Using the entries below, copy out all lines where "from" is found.

Records to use Block Start

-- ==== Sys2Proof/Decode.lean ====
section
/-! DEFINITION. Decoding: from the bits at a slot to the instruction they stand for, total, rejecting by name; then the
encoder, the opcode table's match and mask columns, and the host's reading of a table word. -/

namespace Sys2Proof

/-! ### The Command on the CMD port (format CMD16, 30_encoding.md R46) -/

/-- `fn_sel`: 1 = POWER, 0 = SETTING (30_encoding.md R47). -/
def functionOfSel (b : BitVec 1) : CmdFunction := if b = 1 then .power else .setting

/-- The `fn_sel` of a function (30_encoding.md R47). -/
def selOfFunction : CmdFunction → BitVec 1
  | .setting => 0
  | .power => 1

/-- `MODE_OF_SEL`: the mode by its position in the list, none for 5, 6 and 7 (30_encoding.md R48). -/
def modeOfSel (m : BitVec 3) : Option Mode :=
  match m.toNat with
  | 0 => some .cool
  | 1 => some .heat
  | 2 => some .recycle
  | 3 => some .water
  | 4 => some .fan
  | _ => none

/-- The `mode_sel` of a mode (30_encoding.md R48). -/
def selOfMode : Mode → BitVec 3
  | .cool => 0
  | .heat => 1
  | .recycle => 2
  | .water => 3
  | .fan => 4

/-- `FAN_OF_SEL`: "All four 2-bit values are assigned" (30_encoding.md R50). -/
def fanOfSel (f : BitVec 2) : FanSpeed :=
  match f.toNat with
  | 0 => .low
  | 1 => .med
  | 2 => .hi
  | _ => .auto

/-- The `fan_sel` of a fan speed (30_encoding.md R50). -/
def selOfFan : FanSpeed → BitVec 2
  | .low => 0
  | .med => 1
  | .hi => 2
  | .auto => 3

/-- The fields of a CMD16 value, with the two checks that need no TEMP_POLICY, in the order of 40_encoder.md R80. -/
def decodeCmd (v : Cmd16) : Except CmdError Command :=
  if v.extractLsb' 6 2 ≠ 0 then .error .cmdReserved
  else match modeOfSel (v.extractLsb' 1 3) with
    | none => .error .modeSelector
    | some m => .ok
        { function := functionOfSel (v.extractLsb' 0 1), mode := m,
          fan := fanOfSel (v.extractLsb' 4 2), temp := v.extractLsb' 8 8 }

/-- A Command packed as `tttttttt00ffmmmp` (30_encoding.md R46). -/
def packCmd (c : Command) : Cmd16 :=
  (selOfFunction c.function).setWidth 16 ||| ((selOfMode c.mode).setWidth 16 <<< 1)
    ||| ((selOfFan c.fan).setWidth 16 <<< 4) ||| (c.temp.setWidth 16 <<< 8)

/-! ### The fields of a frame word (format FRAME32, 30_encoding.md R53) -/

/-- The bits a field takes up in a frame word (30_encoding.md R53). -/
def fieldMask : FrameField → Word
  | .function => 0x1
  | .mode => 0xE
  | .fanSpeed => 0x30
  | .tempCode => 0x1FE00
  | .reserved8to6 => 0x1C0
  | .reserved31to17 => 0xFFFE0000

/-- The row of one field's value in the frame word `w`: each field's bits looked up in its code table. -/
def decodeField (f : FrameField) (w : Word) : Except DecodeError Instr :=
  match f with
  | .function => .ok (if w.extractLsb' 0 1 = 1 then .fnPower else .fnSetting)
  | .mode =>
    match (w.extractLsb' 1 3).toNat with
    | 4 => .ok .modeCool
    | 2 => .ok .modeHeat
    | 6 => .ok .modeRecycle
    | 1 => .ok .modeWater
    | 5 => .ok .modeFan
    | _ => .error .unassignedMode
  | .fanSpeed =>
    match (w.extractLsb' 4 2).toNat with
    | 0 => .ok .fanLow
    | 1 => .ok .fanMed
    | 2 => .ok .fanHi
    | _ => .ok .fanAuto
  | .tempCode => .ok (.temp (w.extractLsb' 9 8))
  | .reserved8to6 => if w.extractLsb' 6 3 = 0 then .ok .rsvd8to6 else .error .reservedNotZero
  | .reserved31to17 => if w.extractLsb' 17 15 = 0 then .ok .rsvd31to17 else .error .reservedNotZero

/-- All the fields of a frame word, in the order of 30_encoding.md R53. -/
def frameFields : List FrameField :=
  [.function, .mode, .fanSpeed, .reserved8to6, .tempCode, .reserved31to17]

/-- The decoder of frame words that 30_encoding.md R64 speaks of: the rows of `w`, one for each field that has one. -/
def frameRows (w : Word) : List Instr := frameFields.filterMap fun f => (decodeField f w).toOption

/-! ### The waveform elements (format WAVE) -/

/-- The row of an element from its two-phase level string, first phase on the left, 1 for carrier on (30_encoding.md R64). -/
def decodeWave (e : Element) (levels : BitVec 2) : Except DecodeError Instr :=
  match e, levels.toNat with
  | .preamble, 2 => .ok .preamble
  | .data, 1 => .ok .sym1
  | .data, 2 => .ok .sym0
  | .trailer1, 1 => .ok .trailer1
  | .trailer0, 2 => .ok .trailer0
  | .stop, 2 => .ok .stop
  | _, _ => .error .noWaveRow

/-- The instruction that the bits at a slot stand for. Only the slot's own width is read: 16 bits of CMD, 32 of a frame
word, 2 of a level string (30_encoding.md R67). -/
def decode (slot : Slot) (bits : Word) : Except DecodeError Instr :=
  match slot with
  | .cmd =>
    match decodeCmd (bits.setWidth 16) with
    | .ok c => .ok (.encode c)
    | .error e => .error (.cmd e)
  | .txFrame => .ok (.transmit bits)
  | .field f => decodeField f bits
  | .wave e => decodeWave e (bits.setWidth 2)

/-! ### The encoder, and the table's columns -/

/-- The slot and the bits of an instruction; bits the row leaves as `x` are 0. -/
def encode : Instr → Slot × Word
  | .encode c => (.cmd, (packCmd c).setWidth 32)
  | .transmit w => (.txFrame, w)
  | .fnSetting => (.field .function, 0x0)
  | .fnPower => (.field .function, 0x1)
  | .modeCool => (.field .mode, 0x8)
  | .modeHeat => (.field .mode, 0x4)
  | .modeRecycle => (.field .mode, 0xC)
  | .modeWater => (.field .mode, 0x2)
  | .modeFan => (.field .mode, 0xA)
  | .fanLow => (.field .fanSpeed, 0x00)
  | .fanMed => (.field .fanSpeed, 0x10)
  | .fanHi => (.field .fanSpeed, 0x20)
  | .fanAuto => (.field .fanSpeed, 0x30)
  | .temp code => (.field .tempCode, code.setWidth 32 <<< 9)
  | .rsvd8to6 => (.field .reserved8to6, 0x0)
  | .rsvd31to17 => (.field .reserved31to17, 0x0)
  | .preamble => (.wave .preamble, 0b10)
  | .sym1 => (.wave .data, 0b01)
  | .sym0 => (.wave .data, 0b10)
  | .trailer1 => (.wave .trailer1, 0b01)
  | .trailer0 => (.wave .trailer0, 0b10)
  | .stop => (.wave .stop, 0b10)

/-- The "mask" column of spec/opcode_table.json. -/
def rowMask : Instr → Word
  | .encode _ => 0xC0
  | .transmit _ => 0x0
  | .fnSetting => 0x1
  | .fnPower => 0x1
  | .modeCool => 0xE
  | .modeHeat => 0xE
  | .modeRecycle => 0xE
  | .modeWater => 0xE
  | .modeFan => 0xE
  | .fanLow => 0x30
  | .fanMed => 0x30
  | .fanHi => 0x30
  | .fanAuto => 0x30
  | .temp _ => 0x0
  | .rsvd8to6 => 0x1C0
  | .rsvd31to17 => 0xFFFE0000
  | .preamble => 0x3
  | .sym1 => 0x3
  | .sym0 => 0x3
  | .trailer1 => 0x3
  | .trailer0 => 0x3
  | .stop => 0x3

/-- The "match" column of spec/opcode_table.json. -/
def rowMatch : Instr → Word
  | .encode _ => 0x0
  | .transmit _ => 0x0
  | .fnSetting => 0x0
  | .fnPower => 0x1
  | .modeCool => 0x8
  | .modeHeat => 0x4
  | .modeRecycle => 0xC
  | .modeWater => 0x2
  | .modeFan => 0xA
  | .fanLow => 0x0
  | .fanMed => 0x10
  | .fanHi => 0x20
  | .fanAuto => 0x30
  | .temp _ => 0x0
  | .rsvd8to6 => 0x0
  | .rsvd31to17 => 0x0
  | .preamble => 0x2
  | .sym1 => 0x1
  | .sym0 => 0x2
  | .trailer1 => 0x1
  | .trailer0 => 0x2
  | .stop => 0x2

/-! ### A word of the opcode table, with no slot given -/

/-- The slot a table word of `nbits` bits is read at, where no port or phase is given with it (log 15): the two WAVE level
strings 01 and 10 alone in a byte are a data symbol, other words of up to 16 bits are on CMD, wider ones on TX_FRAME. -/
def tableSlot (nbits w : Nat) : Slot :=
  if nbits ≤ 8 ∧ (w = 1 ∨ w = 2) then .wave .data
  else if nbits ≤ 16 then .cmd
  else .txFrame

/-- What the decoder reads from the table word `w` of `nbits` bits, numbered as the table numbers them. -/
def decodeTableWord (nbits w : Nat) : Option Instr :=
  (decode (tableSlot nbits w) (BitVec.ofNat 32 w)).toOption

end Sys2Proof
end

Records to use Block End

• Exercise output:
/-! DEFINITION. Decoding: from the bits at a slot to the instruction they stand for, total, rejecting by name; then the
/-- The row of an element from its two-phase level string, first phase on the left, 1 for carrier on (30_encoding.md R64). -/
/-- What the decoder reads from the table word `w` of `nbits` bits, numbered as the table numbers them. -/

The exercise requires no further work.